• **TASK OBJECTIVE**
Starting at the line that holds "enqueue i (onRecord" and stopping at the line that holds "decide (((activeSteps c)[g.step]?).map", restate the records below word for word, with both of those lines included.

[Opening EXERCISE MATERIAL section]

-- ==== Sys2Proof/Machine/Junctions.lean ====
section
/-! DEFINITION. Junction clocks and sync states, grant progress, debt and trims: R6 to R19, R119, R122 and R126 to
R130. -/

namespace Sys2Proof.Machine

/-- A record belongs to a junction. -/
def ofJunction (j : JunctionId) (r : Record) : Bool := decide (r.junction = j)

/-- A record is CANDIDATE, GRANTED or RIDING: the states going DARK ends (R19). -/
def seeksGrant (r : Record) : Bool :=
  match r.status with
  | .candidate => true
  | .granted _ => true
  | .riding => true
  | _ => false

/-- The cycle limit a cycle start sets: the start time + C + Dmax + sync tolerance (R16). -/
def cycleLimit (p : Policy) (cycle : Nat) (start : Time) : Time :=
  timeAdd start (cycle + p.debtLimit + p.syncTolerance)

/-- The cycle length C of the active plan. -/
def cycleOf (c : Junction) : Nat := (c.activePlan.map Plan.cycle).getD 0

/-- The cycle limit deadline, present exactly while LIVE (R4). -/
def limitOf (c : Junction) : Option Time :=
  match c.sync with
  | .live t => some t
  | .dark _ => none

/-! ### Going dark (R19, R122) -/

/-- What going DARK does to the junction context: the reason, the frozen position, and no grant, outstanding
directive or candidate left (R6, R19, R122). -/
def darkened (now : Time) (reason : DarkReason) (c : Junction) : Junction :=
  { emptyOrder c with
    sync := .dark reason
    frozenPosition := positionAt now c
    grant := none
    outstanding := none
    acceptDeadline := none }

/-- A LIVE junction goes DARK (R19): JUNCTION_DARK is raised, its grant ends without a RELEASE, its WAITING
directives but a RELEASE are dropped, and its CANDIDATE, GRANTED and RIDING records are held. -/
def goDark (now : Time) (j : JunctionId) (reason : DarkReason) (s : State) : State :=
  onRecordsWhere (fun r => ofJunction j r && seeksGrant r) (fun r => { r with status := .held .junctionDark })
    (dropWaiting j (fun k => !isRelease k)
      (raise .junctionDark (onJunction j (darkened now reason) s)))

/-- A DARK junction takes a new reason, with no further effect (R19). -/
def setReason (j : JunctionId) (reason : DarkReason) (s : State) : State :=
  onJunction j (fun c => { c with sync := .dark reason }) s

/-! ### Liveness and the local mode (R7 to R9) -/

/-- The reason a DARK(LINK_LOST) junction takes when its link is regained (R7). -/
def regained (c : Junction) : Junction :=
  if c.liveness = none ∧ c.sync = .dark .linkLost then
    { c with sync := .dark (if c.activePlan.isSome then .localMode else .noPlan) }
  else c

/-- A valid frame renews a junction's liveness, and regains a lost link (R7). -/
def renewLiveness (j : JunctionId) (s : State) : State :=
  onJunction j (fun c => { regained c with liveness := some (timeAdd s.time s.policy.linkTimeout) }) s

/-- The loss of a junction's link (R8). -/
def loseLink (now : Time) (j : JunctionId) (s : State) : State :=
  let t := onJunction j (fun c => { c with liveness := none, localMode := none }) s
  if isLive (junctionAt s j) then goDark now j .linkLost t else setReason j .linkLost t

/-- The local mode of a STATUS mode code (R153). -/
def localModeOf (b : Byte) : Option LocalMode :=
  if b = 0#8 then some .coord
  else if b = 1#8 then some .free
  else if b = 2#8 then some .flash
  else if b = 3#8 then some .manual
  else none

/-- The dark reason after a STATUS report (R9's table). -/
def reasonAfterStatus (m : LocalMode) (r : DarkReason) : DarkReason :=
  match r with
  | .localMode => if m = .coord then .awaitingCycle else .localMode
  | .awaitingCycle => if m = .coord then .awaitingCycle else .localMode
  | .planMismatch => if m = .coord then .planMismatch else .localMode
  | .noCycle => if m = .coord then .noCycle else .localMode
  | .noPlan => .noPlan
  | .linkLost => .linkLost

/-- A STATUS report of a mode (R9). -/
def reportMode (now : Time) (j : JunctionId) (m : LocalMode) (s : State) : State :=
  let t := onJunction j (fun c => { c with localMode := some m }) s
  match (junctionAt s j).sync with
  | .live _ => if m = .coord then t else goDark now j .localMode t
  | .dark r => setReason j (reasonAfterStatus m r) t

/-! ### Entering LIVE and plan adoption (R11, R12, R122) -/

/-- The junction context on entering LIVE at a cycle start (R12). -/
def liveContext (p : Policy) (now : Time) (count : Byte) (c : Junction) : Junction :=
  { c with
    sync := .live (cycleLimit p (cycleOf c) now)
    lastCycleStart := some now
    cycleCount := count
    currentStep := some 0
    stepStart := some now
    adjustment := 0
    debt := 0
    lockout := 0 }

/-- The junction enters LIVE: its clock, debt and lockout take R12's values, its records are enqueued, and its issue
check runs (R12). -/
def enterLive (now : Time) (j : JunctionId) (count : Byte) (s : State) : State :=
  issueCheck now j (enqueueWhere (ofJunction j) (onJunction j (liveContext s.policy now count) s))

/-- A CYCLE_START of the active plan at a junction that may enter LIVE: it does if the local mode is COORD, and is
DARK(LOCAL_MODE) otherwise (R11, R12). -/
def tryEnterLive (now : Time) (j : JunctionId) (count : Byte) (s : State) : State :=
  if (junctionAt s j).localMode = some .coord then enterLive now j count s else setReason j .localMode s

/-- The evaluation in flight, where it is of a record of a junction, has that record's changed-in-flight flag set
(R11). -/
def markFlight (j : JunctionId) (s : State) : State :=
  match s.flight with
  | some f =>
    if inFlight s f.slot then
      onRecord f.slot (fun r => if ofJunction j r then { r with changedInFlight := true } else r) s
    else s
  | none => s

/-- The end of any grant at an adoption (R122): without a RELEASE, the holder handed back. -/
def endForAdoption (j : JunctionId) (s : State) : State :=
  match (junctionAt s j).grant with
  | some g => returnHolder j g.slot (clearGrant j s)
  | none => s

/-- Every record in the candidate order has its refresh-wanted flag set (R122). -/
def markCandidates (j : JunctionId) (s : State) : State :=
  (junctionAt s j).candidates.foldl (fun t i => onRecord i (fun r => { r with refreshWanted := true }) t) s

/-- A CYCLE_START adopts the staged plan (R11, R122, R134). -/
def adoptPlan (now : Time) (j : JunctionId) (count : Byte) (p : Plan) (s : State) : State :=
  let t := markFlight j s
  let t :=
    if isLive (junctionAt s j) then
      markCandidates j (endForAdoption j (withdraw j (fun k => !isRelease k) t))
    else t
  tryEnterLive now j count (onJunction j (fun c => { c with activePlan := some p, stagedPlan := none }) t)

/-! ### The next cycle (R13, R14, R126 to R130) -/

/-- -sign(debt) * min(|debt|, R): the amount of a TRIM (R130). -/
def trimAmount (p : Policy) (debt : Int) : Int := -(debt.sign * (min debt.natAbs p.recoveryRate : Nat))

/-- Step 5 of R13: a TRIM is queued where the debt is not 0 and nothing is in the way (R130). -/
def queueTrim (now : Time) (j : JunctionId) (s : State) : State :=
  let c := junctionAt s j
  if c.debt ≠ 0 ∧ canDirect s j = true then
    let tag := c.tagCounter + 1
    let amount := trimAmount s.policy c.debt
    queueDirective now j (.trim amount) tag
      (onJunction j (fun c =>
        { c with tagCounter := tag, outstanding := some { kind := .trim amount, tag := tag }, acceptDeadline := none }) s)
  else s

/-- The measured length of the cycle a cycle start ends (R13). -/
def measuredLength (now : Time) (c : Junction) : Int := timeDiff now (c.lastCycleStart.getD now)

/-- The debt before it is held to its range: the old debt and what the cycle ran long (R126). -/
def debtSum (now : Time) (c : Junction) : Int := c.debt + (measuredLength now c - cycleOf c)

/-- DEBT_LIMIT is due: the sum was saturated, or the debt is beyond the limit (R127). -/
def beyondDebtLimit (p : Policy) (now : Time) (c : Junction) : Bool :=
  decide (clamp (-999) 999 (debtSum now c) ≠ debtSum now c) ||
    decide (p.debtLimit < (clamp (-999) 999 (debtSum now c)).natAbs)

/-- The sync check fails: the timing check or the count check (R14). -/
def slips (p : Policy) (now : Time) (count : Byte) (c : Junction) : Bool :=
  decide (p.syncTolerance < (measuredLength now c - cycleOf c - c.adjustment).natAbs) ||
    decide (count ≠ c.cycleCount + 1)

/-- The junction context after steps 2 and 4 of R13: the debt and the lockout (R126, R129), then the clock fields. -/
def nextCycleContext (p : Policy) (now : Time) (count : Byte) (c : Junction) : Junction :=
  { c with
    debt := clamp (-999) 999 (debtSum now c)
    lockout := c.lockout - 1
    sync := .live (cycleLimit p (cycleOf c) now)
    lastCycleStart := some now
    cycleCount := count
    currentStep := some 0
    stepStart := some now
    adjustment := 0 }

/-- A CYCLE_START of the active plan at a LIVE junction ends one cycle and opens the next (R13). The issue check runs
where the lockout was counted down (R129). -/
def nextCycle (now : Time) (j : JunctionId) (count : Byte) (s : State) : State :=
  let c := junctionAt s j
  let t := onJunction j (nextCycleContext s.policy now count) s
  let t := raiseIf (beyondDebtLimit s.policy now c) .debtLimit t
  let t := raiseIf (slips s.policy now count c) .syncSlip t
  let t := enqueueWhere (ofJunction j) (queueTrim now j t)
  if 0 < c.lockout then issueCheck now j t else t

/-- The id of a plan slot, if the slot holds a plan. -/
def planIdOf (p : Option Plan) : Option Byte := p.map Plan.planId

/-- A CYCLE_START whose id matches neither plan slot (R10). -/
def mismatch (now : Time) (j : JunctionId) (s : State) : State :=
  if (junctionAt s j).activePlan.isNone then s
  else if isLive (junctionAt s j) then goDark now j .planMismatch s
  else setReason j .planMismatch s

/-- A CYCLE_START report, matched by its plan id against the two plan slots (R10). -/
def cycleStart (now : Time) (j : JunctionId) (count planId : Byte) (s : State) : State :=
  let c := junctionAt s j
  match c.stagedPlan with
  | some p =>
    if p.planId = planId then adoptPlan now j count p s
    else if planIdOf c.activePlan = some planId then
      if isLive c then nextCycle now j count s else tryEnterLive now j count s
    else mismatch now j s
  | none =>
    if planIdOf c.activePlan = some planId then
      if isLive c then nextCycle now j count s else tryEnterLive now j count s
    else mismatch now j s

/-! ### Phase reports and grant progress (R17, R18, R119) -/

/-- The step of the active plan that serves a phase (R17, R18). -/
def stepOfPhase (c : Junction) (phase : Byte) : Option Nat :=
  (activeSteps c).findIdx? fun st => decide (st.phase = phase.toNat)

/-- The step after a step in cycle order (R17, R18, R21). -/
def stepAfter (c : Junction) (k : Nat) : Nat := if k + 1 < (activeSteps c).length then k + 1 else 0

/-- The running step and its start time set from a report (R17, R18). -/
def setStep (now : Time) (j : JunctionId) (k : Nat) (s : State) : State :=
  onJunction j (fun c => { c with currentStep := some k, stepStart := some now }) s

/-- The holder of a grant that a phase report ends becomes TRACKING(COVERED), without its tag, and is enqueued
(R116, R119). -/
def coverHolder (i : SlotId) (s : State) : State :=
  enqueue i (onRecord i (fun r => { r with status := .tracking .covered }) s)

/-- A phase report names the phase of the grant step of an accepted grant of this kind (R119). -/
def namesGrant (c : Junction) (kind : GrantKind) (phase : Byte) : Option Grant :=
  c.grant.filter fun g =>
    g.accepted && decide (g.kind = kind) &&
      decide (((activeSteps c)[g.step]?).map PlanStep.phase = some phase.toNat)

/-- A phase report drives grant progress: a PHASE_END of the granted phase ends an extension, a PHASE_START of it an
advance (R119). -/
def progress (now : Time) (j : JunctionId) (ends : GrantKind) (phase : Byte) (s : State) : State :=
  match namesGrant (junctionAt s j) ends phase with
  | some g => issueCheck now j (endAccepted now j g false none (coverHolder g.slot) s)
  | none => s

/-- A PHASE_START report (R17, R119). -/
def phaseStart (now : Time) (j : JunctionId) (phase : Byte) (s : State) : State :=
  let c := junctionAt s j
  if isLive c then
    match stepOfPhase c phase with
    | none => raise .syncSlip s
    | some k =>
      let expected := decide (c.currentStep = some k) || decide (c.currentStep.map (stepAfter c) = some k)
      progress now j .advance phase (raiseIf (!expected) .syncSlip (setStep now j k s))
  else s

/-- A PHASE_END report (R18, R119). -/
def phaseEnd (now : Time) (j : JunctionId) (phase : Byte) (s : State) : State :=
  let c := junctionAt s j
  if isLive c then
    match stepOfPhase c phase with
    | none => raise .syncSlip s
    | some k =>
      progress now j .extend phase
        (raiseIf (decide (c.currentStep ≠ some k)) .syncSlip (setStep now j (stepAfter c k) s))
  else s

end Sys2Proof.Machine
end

[Closing EXERCISE MATERIAL section]

• **ANSWER BOX**
  enqueue i (onRecord i (fun r => { r with status := .tracking .covered }) s)

/-- A phase report names the phase of the grant step of an accepted grant of this kind (R119). -/
def namesGrant (c : Junction) (kind : GrantKind) (phase : Byte) : Option Grant :=
  c.grant.filter fun g =>
    g.accepted && decide (g.kind = kind) &&
      decide (((activeSteps c)[g.step]?).map PlanStep.phase = some phase.toNat)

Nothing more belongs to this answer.